### Exercise objective
Give the number of lines in the records below that include "jtag". Reply with that number alone.
Data below:
@[simp] theorem Dev.updPart_cyc (d : Dev) (p : Nat) (f : PartTime → PartTime) : (d.updPart p f).cyc = d.cyc := rfl
@[simp] theorem Dev.updPart_rst (d : Dev) (p : Nat) (f : PartTime → PartTime) : (d.updPart p f).rst = d.rst := rfl
@[simp] theorem Dev.updPart_cores (d : Dev) (p : Nat) (f : PartTime → PartTime) : (d.updPart p f).cores = d.cores := rfl
@[simp] theorem Dev.updPart_net (d : Dev) (p : Nat) (f : PartTime → PartTime) : (d.updPart p f).net = d.net := rfl
@[simp] theorem Dev.updPart_edge (d : Dev) (p : Nat) (f : PartTime → PartTime) : (d.updPart p f).edge = d.edge := rfl
@[simp] theorem Dev.updPart_turn (d : Dev) (p : Nat) (f : PartTime → PartTime) : (d.updPart p f).turn = d.turn := rfl
@[simp] theorem Dev.updPart_errs (d : Dev) (p : Nat) (f : PartTime → PartTime) : (d.updPart p f).errs = d.errs := rfl
@[simp] theorem Dev.updPart_moulds (d : Dev) (p : Nat) (f : PartTime → PartTime) : (d.updPart p f).moulds = d.moulds := rfl
@[simp] theorem Dev.updPart_loads (d : Dev) (p : Nat) (f : PartTime → PartTime) : (d.updPart p f).loads = d.loads := rfl
@[simp] theorem Dev.updPart_offers (d : Dev) (p : Nat) (f : PartTime → PartTime) : (d.updPart p f).offers = d.offers := rfl
@[simp] theorem Dev.updPart_clk (d : Dev) (p : Nat) (f : PartTime → PartTime) : (d.updPart p f).clk = d.clk := rfl
@[simp] theorem Dev.updPart_pwr (d : Dev) (p : Nat) (f : PartTime → PartTime) : (d.updPart p f).pwr = d.pwr := rfl
@[simp] theorem Dev.updPart_crm (d : Dev) (p : Nat) (f : PartTime → PartTime) : (d.updPart p f).crm = d.crm := rfl
@[simp] theorem Dev.updPart_flash (d : Dev) (p : Nat) (f : PartTime → PartTime) : (d.updPart p f).flash = d.flash := rfl
@[simp] theorem Dev.updPart_caveQ (d : Dev) (p : Nat) (f : PartTime → PartTime) : (d.updPart p f).caveQ = d.caveQ := rfl
@[simp] theorem Dev.updPart_hostQ (d : Dev) (p : Nat) (f : PartTime → PartTime) : (d.updPart p f).hostQ = d.hostQ := rfl
@[simp] theorem Dev.updPart_caveSrv (d : Dev) (p : Nat) (f : PartTime → PartTime) : (d.updPart p f).caveSrv = d.caveSrv := rfl
@[simp] theorem Dev.updPart_hostSrv (d : Dev) (p : Nat) (f : PartTime → PartTime) : (d.updPart p f).hostSrv = d.hostSrv := rfl
@[simp] theorem Dev.updPart_chans (d : Dev) (p : Nat) (f : PartTime → PartTime) : (d.updPart p f).chans = d.chans := rfl
@[simp] theorem Dev.updPart_funcs (d : Dev) (p : Nat) (f : PartTime → PartTime) : (d.updPart p f).funcs = d.funcs := rfl
@[simp] theorem Dev.updPart_ports (d : Dev) (p : Nat) (f : PartTime → PartTime) : (d.updPart p f).ports = d.ports := rfl
@[simp] theorem Dev.updPart_arbs (d : Dev) (p : Nat) (f : PartTime → PartTime) : (d.updPart p f).arbs = d.arbs := rfl
@[simp] theorem Dev.updPart_fabDrop (d : Dev) (p : Nat) (f : PartTime → PartTime) : (d.updPart p f).fabDrop = d.fabDrop := rfl
@[simp] theorem Dev.updPart_bar2 (d : Dev) (p : Nat) (f : PartTime → PartTime) : (d.updPart p f).bar2 = d.bar2 := rfl
@[simp] theorem Dev.updPart_wtLast (d : Dev) (p : Nat) (f : PartTime → PartTime) : (d.updPart p f).wtLast = d.wtLast := rfl
@[simp] theorem Dev.updPart_joinAs (d : Dev) (p : Nat) (f : PartTime → PartTime) : (d.updPart p f).joinAs = d.joinAs := rfl
@[simp] theorem Dev.updPart_serial (d : Dev) (p : Nat) (f : PartTime → PartTime) : (d.updPart p f).serial = d.serial := rfl
@[simp] theorem Dev.updPart_board (d : Dev) (p : Nat) (f : PartTime → PartTime) : (d.updPart p f).board = d.board := rfl
@[simp] theorem Dev.updPart_bifur (d : Dev) (p : Nat) (f : PartTime → PartTime) : (d.updPart p f).bifur = d.bifur := rfl
@[simp] theorem Dev.updPart_slot (d : Dev) (p : Nat) (f : PartTime → PartTime) : (d.updPart p f).slot = d.slot := rfl
@[simp] theorem Dev.updPart_shadows (d : Dev) (p : Nat) (f : PartTime → PartTime) : (d.updPart p f).shadows = d.shadows := rfl
@[simp] theorem Dev.updPart_jtag (d : Dev) (p : Nat) (f : PartTime → PartTime) : (d.updPart p f).jtag = d.jtag := rfl
@[simp] theorem Dev.updPart_free (d : Dev) (p : Nat) (f : PartTime → PartTime) : (d.updPart p f).free = d.free := rfl
@[simp] theorem Dev.updPart_out (d : Dev) (p : Nat) (f : PartTime → PartTime) : (d.updPart p f).out = d.out := rfl

@[simp] theorem Dev.setFunc_cyc (d : Dev) (f : Nat) (x : Func) : (d.setFunc f x).cyc = d.cyc := rfl
@[simp] theorem Dev.setFunc_rst (d : Dev) (f : Nat) (x : Func) : (d.setFunc f x).rst = d.rst := rfl
@[simp] theorem Dev.setFunc_cores (d : Dev) (f : Nat) (x : Func) : (d.setFunc f x).cores = d.cores := rfl
@[simp] theorem Dev.setFunc_net (d : Dev) (f : Nat) (x : Func) : (d.setFunc f x).net = d.net := rfl
@[simp] theorem Dev.setFunc_edge (d : Dev) (f : Nat) (x : Func) : (d.setFunc f x).edge = d.edge := rfl
@[simp] theorem Dev.setFunc_parts (d : Dev) (f : Nat) (x : Func) : (d.setFunc f x).parts = d.parts := rfl
@[simp] theorem Dev.setFunc_turn (d : Dev) (f : Nat) (x : Func) : (d.setFunc f x).turn = d.turn := rfl
@[simp] theorem Dev.setFunc_errs (d : Dev) (f : Nat) (x : Func) : (d.setFunc f x).errs = d.errs := rfl
@[simp] theorem Dev.setFunc_moulds (d : Dev) (f : Nat) (x : Func) : (d.setFunc f x).moulds = d.moulds := rfl
@[simp] theorem Dev.setFunc_loads (d : Dev) (f : Nat) (x : Func) : (d.setFunc f x).loads = d.loads := rfl
@[simp] theorem Dev.setFunc_offers (d : Dev) (f : Nat) (x : Func) : (d.setFunc f x).offers = d.offers := rfl
@[simp] theorem Dev.setFunc_clk (d : Dev) (f : Nat) (x : Func) : (d.setFunc f x).clk = d.clk := rfl
@[simp] theorem Dev.setFunc_pwr (d : Dev) (f : Nat) (x : Func) : (d.setFunc f x).pwr = d.pwr := rfl
@[simp] theorem Dev.setFunc_crm (d : Dev) (f : Nat) (x : Func) : (d.setFunc f x).crm = d.crm := rfl
@[simp] theorem Dev.setFunc_flash (d : Dev) (f : Nat) (x : Func) : (d.setFunc f x).flash = d.flash := rfl
@[simp] theorem Dev.setFunc_caveQ (d : Dev) (f : Nat) (x : Func) : (d.setFunc f x).caveQ = d.caveQ := rfl
@[simp] theorem Dev.setFunc_hostQ (d : Dev) (f : Nat) (x : Func) : (d.setFunc f x).hostQ = d.hostQ := rfl
@[simp] theorem Dev.setFunc_caveSrv (d : Dev) (f : Nat) (x : Func) : (d.setFunc f x).caveSrv = d.caveSrv := rfl
@[simp] theorem Dev.setFunc_hostSrv (d : Dev) (f : Nat) (x : Func) : (d.setFunc f x).hostSrv = d.hostSrv := rfl
@[simp] theorem Dev.setFunc_chans (d : Dev) (f : Nat) (x : Func) : (d.setFunc f x).chans = d.chans := rfl
@[simp] theorem Dev.setFunc_ports (d : Dev) (f : Nat) (x : Func) : (d.setFunc f x).ports = d.ports := rfl
@[simp] theorem Dev.setFunc_arbs (d : Dev) (f : Nat) (x : Func) : (d.setFunc f x).arbs = d.arbs := rfl
@[simp] theorem Dev.setFunc_fabDrop (d : Dev) (f : Nat) (x : Func) : (d.setFunc f x).fabDrop = d.fabDrop := rfl
@[simp] theorem Dev.setFunc_bar2 (d : Dev) (f : Nat) (x : Func) : (d.setFunc f x).bar2 = d.bar2 := rfl
@[simp] theorem Dev.setFunc_wtLast (d : Dev) (f : Nat) (x : Func) : (d.setFunc f x).wtLast = d.wtLast := rfl
@[simp] theorem Dev.setFunc_joinAs (d : Dev) (f : Nat) (x : Func) : (d.setFunc f x).joinAs = d.joinAs := rfl
@[simp] theorem Dev.setFunc_serial (d : Dev) (f : Nat) (x : Func) : (d.setFunc f x).serial = d.serial := rfl
@[simp] theorem Dev.setFunc_board (d : Dev) (f : Nat) (x : Func) : (d.setFunc f x).board = d.board := rfl
@[simp] theorem Dev.setFunc_bifur (d : Dev) (f : Nat) (x : Func) : (d.setFunc f x).bifur = d.bifur := rfl
@[simp] theorem Dev.setFunc_slot (d : Dev) (f : Nat) (x : Func) : (d.setFunc f x).slot = d.slot := rfl
@[simp] theorem Dev.setFunc_shadows (d : Dev) (f : Nat) (x : Func) : (d.setFunc f x).shadows = d.shadows := rfl
@[simp] theorem Dev.setFunc_jtag (d : Dev) (f : Nat) (x : Func) : (d.setFunc f x).jtag = d.jtag := rfl
@[simp] theorem Dev.setFunc_free (d : Dev) (f : Nat) (x : Func) : (d.setFunc f x).free = d.free := rfl
@[simp] theorem Dev.setFunc_out (d : Dev) (f : Nat) (x : Func) : (d.setFunc f x).out = d.out := rfl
End of Data.
### Written response
2